The Reserve Bank has signaled the fiscal gap and a record shortfall in the current account limit its room to lower borrowing costs. It reduced the repurchase rate to 7.75 percent from 8 percent on Jan. 29, the first cut since April 2012.
The central bank in a Jan. 28 report indicated a push to pare the deficit that increasingly relies on sales of shares in state-owned companies and one-off auctions of telecom permits may be unsustainable.
Prime Minister Manmohan Singh has changed policies since September to revive expansion, including steps to open retail and aviation to more foreign investment, ease caps on capital inflows and accelerate infrastructure projects.

Policy Momentum

The reforms will help boost Indian expansion to 6 percent in the year through March 2014, the IMF forecasts. That would remain below the past decade’s average of about 8 percent.
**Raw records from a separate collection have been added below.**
/-- A step takes the pending EDGE event, the pending TIMER event, or the chosen move. -/
theorem stepWith_cases (p : Params) (s : State) :
    (∃ t, s.intMask = false ∧ s.edgePend = some t ∧ stepWith p s = s.takeEdge t) ∨
    (∃ d, s.intMask = false ∧ s.edgePend = none ∧ s.tmrPend = some d ∧
      stepWith p s = s.takeTimer d) ∨
    ((s.intMask = true ∨ (s.edgePend = none ∧ s.tmrPend = none)) ∧
      stepWith p s = (s.chosenMove p).answer) := by
  rw [stepWith_eq]
  unfold State.nextMove
  cases hm : s.intMask with
  | true => exact .inr (.inr ⟨.inl rfl, by simp⟩)
  | false =>
    cases he : s.edgePend with
    | some t => exact .inl ⟨t, rfl, rfl, by simp [Move.answer]⟩
    | none =>
      cases ht : s.tmrPend with
      | some d => exact .inr (.inl ⟨d, rfl, rfl, rfl, by simp [Move.answer]⟩)
      | none => exact .inr (.inr ⟨.inr ⟨rfl, rfl⟩, by simp⟩)

/-- The chosen move is the default one, or the next turn of the environment's list. -/
theorem chosenMove_cases (p : Params) (s : State) :
    (s.sched = [] ∧ s.chosenMove p = s.defaultMove p) ∨
    (∃ t r, s.sched = t :: r ∧ s.chosenMove p = { s with sched := r }.turnMove p t) := by
  unfold State.chosenMove
  cases h : s.sched with
  | nil => exact .inl ⟨rfl, rfl⟩
  | cons t r => exact .inr ⟨t, r, rfl, rfl⟩

/-- An undisturbed state with a turn at hand takes that turn. -/
theorem stepWith_turn {p : Params} {s : State} {t : Turn} {r : List Turn} (hm : s.intMask = false)
    (he : s.edgePend = none) (ht : s.tmrPend = none) (hs : s.sched = t :: r) :
    stepWith p s = ({ s with sched := r }.turnMove p t).answer := by
  rw [stepWith_eq]
  simp [State.nextMove, State.chosenMove, hm, he, ht, hs]

/-- What an agent does in a state `u` in which no interrupt is taken: one constructor for each kind of step. -/
inductive Acts (p : Params) (u : State) : State → Prop where
  /-- Nothing but time and the list of choices moves: a hold, a wait, a turn without effect. -/
  | rest : Acts p u u
  /-- A boot step (R231). -/
  | boot (k : BootStep) : u.bootPos = some k → Acts p u (u.bootStep k)
  /-- READ (R181). -/
  | read : u.bootPos = none → u.mPhase = .read → Acts p u u.readStep
  /-- DECODE (R182). -/
  | command (b : Byte) (t : State) : u.bootPos = none → u.mPhase = .decode b →
      exec (decodeCommand u.iState b) u = .next t → Acts p u t
  /-- ACT with no frame begun (R171, R172). -/
  | frame (a : Action) (t : State) : u.bootPos = none → u.mPhase = .act → u.txPos = none →
      u.curAction = some a → u.sendFrame (actionBytes a) = .next t → Acts p u t
  /-- ACT inside a frame (R140). A Wait of the timed level is over. -/
  | micro (q : TxPos) (t : State) : u.bootPos = none → u.mPhase = .act → u.txPos = some q →
      u.waitEnd p = none → u.runMicro q = .next t → Acts p u t
  /-- The host's queue changes and nothing else (R70, R80). -/
  | queue (h : List HostItem) : Acts p u { u with hostOut := h }
  /-- The host drives a cell (R70). -/
  | cell (l : Level) (h : List HostItem) : Acts p u ({ u with hostOut := h }.driveCell p l)
  /-- RX takes a level (R110). -/
  | rx (l : Level) (missed : Bool) : Acts p u (u.driveRx p l missed)
  /-- The device sets SDA_DEV (R20). -/
  | device (l : Level) : Acts p u { u with sdaDev := l }
  /-- The sample timer expires (R103). -/
  | timer (d : SampleDraw) : Acts p u (u.raiseTimer d)
  /-- Power is lost and restored (R219). -/
  | power : Acts p u u.powerCycle

/-- The host's forms do nothing but change the host's queue. -/
theorem exec_host_form {c : Stream} {w : Pair} {i : Instr} {s t : State}
    (hc : c = .host ∨ c = .line) (hd : decode c w = .ok i) (he : exec i s = .next t) :
    ∃ h, t = { s with hostOut := h } := by
  have hi : (∃ w x, i = .encSetv w x) ∨ (∃ f x v, i = .encShutdown f x v) ∨
      ∃ c, i = .serialChar c := by
    unfold decode at hd
    split at hd
    · rcases hc with rfl | rfl
      · simp only [decodeHost] at hd
        split at hd
        · split at hd
          · injection hd with hd
            exact .inr (.inl ⟨_, _, _, hd.symm⟩)
          · injection hd with hd
            exact .inl ⟨_, _, hd.symm⟩
        · exact absurd hd (by simp)
      · simp only [decodeLine] at hd
        split at hd
        · injection hd with hd
          exact .inr (.inr ⟨_, hd.symm⟩)
        · exact absurd hd (by simp)
    · exact absurd hd (by simp)
  rcases hi with ⟨w, x, rfl⟩ | ⟨f, x, v, rfl⟩ | ⟨c, rfl⟩
  · simp only [exec, execEncSetv] at he
    injection he with he
    exact ⟨_, he.symm⟩
  · simp only [exec, execEncShutdown] at he
    injection he with he
    exact ⟨_, he.symm⟩
  · simp only [exec, execSerialChar] at he
    injection he with he
    exact ⟨_, he.symm⟩

/-- A pair is read by the decoder of the host's stream. -/
theorem decode_host (w : Pair) : decode .host w = decodeHost w := by
  unfold decode
  rw [if_pos (by exact w.isLt)]

/-- A character is read by the decoder of the line's stream. -/
theorem decode_line (c : Cells) : decode .line (c.zeroExtend 16) = decodeLine c := by
  have e : (c.zeroExtend 16).extractLsb' 0 10 = c := by
    apply BitVec.eq_of_getLsbD_eq
    intro i hi
    simp [-BitVec.getLsbD_eq_getElem, BitVec.getLsbD_extractLsb', hi]
    omega
  have hw : (c.zeroExtend 16).toNat < 2 ^ 10 := by
    have := c.isLt
    simp [BitVec.toNat_setWidth]
    omega
  unfold decode
  rw [if_pos (by exact hw)]
  simp only [e]

/-- All that the serial host can do. -/
theorem hostMove_next {p : Params} {s t : State} (h : (s.hostMove p).answer = .next t) :
    Acts p s t := by
  unfold State.hostMove at h
  cases hq : s.hostOut with
  | nil =>
    simp only [hq, Move.answer] at h
    injection h with h
    exact h ▸ .rest
  | cons x r =>
    cases x with
    | pair w =>
      simp only [hq] at h
      cases hd : decodeHost w with
      | ok i =>
        simp only [hd, Move.answer] at h
        obtain ⟨q, rfl⟩ := exec_host_form (.inl rfl) ((decode_host w).trans hd) h
        exact .queue q
      | error e =>
        simp only [hd, Move.answer] at h
        injection h with h
        exact h ▸ .queue _
    | char c =>
      simp only [hq] at h
      cases hd : decodeLine c with
      | ok i =>
        simp only [hd, Move.answer] at h
        obtain ⟨q, rfl⟩ := exec_host_form (.inr rfl) ((decode_line c).trans hd) h
        exact .queue q
      | error e =>
        simp only [hd, Move.answer] at h
        injection h with h
        exact h ▸ .queue _
    | cell l =>
      simp only [hq, Move.answer] at h
      injection h with h
      exact h ▸ .cell l r

/-- A host form puts the characters of its two bytes at the head of the host's queue. -/
theorem exec_pair {w : Pair} {i : Instr} (hd : decodeHost w = .ok i) (s : State) :
    exec i s = .next (s.queueFirst (pairItems w)) := by
  unfold decodeHost at hd
  dsimp only at hd
  split at hd
  · rename_i hs
    simp only [Bool.and_eq_true, Bool.not_eq_true'] at hs
    have h1 := firstByte_magnitude (pairSecond w) hs.1
    have h2 := secondByte_fields (pairFirst w) hs.2
    have hv : (magnitude (pairFirst w) (pairSecond w)).extractLsb' 0 5 =
        (pairSecond w).extractLsb' 1 5 := magnitude_low _ _
    split at hd
    · rename_i hb
      injection hd with hd
      subst hd
      rw [hb, hv] at h2
      simp only [exec, execEncShutdown, pairItems]
      exact congrArg (fun b => Host.Outcome.next (s.queueFirst
        [.char (charOf (pairFirst w)), .char (charOf b)])) h2
    · rename_i hb
      injection hd with hd
      subst hd
      rw [Bool.not_eq_true] at hb
      rw [hb] at h2
      simp only [exec, execEncSetv, pairItems, h1]
      exact congrArg (fun b => Host.Outcome.next (s.queueFirst
        [.char (charOf (pairFirst w)), .char (charOf b)])) h2
  · exact absurd hd (by simp)

/-- The serial host's turn always completes. -/
theorem hostMove_answers (p : Params) (s : State) : ∃ t, (s.hostMove p).answer = .next t := by
  unfold State.hostMove
  split
  · exact ⟨_, rfl⟩
  · rename_i w _ _
    cases hd : decodeHost w with
    | ok i => exact ⟨_, exec_pair hd _⟩
    | error e => exact ⟨_, rfl⟩
  · rename_i c _ _
    cases hd : decodeLine c with
    | ok i =>
      unfold decodeLine at hd
      split at hd
      · injection hd with hd
        subst hd
        exact ⟨_, rfl⟩
      · exact absurd hd (by simp)
    | error e => exact ⟨_, rfl⟩
  · exact ⟨_, rfl⟩

/-- What `hostDrives` says of a turn of the host is what the turn does to RX and to the host's queue. -/
theorem hostMove_drives {p : Params} {s t : State} (h : (s.hostMove p).answer = .next t) :
    t.rx = (hostDrives s.hostOut).1.getD s.rx ∧ t.hostOut = (hostDrives s.hostOut).2 := by
  unfold State.hostMove at h
  cases hq : s.hostOut with
  | nil =>
    simp only [hq, Move.answer] at h
    injection h with h
    subst h
    exact ⟨rfl, hq⟩
  | cons x r =>
    cases x with
    | pair w =>
      simp only [hq] at h
      cases hd : decodeHost w with
      | ok i =>
        simp only [hd, Move.answer, exec_pair hd] at h
        injection h with h
        exact h ▸ ⟨rfl, rfl⟩
      | error e =>
        simp only [hd, Move.answer] at h
        injection h with h
        exact h ▸ ⟨rfl, rfl⟩
    | char c =>
      simp only [hq] at h
      cases hd : decodeLine c with
      | ok i =>
        unfold decodeLine at hd
        split at hd
        · injection hd with hd
          subst hd
          simp only [decodeLine, *, Move.answer, exec, execSerialChar] at h
          injection h with h
          exact h ▸ ⟨rfl, rfl⟩
        · exact absurd hd (by simp)
      | error e =>
        simp only [hd, Move.answer] at h
        injection h with h
        exact h ▸ ⟨rfl, rfl⟩
    | cell l =>
      simp only [hq, Move.answer] at h
      injection h with h
      subst h
      unfold State.driveCell State.raiseTimer State.driveRx
      cases s.level with
      | event => dsimp only; split <;> exact ⟨rfl, rfl⟩
      | timed => exact ⟨rfl, rfl⟩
“The current macro backdrop warrants a reduction in the fiscal deficit,” said Chetan Ahya, an economist at Morgan Stanley in Hong Kong. “The government also needs to ensure momentum in policy measures to accelerate investment.”
Elsewhere in the region, New Zealand’s annual trade deficit unexpectedly widened in January on reduced sales of dairy products, a report showed today.
Hong Kong may report economic growth accelerated to 2.4 percent in the fourth quarter from a year earlier, rising from 1.3 percent in the previous three months, according to a Bloomberg survey ahead of a report due today. Thailand may say exports gained for a fifth straight month in January, according to a separate survey.
In Europe, Italian business confidence figures for February are due, while France will release its consumer confidence indicator. The U.S. will report data for durable goods orders in January and mortgage applications for the week ended Feb. 22.